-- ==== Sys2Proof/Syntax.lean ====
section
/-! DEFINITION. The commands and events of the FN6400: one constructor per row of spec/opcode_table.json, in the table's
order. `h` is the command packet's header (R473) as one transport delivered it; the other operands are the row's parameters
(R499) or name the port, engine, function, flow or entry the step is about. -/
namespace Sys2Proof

◇ ◇ ◇ ◇ ◇

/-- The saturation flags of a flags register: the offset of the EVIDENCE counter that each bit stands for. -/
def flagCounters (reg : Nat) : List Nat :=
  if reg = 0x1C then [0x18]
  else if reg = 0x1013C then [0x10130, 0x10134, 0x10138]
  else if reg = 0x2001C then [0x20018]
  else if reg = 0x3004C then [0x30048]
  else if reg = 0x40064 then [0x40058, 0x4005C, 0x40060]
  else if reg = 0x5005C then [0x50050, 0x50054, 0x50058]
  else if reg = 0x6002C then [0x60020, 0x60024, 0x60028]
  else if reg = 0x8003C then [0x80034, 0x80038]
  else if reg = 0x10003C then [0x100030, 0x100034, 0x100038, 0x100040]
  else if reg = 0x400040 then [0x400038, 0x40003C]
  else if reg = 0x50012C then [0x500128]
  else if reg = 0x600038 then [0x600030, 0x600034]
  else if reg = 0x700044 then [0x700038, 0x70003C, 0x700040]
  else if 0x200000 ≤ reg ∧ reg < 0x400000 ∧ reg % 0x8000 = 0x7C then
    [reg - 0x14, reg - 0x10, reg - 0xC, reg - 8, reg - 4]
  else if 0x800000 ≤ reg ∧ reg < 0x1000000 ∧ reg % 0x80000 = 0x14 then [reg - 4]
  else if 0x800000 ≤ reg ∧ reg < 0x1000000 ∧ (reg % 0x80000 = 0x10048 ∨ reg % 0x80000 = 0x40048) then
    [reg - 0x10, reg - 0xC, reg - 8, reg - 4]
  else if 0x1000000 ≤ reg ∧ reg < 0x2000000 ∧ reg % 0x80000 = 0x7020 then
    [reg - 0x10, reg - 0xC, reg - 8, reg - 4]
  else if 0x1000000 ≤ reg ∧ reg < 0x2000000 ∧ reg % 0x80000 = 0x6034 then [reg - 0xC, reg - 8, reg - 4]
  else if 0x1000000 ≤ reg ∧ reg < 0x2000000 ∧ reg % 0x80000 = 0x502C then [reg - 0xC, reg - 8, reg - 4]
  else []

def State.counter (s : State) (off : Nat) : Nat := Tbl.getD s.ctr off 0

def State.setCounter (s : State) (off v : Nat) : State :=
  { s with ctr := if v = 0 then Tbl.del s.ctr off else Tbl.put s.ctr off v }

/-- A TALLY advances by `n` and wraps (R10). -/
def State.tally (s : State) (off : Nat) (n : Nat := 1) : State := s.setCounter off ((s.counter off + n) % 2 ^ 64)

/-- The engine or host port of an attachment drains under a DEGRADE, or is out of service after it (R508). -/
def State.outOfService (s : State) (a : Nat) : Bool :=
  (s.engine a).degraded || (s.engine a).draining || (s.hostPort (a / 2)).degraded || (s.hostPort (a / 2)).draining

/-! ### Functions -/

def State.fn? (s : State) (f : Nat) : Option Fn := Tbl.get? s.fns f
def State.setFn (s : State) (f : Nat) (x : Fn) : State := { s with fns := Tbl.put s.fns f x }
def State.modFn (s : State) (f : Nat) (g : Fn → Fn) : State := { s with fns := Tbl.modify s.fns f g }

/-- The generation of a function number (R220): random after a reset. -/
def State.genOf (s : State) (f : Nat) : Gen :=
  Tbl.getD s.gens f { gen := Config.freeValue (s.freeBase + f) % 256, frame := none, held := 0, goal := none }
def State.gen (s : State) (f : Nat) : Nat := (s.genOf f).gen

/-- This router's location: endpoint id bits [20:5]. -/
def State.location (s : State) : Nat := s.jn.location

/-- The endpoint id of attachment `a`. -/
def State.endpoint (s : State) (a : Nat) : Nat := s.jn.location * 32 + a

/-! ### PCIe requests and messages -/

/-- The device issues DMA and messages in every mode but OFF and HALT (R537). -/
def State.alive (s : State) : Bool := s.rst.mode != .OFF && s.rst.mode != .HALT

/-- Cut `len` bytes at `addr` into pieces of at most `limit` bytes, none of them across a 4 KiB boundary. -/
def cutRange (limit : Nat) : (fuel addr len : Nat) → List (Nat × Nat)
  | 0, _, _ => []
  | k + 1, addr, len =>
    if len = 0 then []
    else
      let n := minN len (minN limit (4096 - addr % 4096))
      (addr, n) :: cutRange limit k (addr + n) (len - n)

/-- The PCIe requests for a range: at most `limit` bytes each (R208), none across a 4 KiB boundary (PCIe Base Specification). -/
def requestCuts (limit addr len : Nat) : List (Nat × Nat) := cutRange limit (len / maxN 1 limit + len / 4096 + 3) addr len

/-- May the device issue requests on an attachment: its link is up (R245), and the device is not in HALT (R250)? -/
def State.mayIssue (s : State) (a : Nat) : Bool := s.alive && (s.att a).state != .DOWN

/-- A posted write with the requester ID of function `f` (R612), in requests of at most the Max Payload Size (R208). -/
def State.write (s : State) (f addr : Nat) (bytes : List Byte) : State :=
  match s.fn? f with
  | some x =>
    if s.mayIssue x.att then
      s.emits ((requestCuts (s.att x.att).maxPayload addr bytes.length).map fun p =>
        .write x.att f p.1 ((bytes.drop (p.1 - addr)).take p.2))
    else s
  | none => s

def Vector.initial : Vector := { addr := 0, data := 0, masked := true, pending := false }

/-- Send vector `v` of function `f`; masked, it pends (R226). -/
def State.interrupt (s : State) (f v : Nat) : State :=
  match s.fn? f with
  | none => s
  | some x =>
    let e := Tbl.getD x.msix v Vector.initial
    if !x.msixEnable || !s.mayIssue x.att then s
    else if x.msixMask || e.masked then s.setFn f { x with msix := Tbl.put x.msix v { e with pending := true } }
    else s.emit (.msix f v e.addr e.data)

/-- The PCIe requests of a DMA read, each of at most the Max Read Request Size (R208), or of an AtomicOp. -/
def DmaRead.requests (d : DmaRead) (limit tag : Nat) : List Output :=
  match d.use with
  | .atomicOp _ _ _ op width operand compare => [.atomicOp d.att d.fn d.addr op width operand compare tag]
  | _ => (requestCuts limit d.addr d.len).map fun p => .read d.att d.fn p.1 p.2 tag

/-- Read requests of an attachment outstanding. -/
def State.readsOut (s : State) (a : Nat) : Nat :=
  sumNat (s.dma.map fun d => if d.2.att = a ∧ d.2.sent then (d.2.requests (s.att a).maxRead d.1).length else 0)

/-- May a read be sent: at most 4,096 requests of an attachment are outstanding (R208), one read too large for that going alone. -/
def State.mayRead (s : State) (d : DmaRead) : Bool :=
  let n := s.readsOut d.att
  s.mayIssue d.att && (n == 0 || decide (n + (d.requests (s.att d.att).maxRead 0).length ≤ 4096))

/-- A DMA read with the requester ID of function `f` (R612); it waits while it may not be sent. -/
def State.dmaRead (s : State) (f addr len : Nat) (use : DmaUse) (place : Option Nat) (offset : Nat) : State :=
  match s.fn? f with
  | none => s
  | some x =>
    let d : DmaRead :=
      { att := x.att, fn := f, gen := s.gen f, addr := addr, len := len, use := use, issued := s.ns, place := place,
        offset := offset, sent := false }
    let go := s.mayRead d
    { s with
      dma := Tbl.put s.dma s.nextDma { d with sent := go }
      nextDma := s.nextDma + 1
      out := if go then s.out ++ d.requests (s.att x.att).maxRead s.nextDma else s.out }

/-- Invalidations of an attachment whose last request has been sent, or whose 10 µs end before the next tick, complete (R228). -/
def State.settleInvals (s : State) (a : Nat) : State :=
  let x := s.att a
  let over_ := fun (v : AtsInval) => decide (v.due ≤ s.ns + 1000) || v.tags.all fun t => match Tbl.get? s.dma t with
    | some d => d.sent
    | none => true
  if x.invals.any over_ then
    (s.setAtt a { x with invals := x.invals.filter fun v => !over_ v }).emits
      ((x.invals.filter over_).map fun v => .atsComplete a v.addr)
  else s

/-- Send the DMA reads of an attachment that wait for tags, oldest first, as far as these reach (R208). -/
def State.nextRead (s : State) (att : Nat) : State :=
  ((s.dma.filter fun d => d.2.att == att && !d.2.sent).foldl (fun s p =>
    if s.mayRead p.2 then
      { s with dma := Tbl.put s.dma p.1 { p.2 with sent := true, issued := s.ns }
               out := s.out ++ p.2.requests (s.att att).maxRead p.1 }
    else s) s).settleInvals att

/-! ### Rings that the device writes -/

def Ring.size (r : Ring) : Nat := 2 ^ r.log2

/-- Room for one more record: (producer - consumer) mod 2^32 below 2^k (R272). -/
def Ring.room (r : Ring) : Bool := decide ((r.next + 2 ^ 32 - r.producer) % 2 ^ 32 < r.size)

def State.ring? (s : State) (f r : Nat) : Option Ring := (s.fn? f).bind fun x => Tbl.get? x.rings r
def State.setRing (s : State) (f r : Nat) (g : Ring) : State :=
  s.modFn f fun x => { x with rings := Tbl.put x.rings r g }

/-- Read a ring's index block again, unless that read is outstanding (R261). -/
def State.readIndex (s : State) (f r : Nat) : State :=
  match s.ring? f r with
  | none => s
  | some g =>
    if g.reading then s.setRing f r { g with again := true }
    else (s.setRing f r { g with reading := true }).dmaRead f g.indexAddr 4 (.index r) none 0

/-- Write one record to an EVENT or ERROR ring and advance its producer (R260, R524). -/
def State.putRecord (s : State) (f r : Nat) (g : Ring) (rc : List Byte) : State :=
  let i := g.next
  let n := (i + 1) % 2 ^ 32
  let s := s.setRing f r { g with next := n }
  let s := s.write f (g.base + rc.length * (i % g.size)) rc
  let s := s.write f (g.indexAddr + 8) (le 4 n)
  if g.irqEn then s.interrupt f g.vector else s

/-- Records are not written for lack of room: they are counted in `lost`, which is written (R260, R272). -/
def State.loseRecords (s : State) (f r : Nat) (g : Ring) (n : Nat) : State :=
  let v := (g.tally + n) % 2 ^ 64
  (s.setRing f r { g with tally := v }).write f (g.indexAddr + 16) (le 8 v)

◇ ◇ ◇ ◇ ◇

TASK TO COMPLETE ▸ Everything above from the line containing "-- ==== Sys2Proof/Syntax.lean" down to the line containing "namespace Sys2Proof" is to be transcribed exactly, with both of those lines included and nothing else added.

REPLY TO THE EXERCISE ▸
-- ==== Sys2Proof/Syntax.lean ====
section
/-! DEFINITION. The commands and events of the FN6400: one constructor per row of spec/opcode_table.json, in the table's
order. `h` is the command packet's header (R473) as one transport delivered it; the other operands are the row's parameters
(R499) or name the port, engine, function, flow or entry the step is about. -/
namespace Sys2Proof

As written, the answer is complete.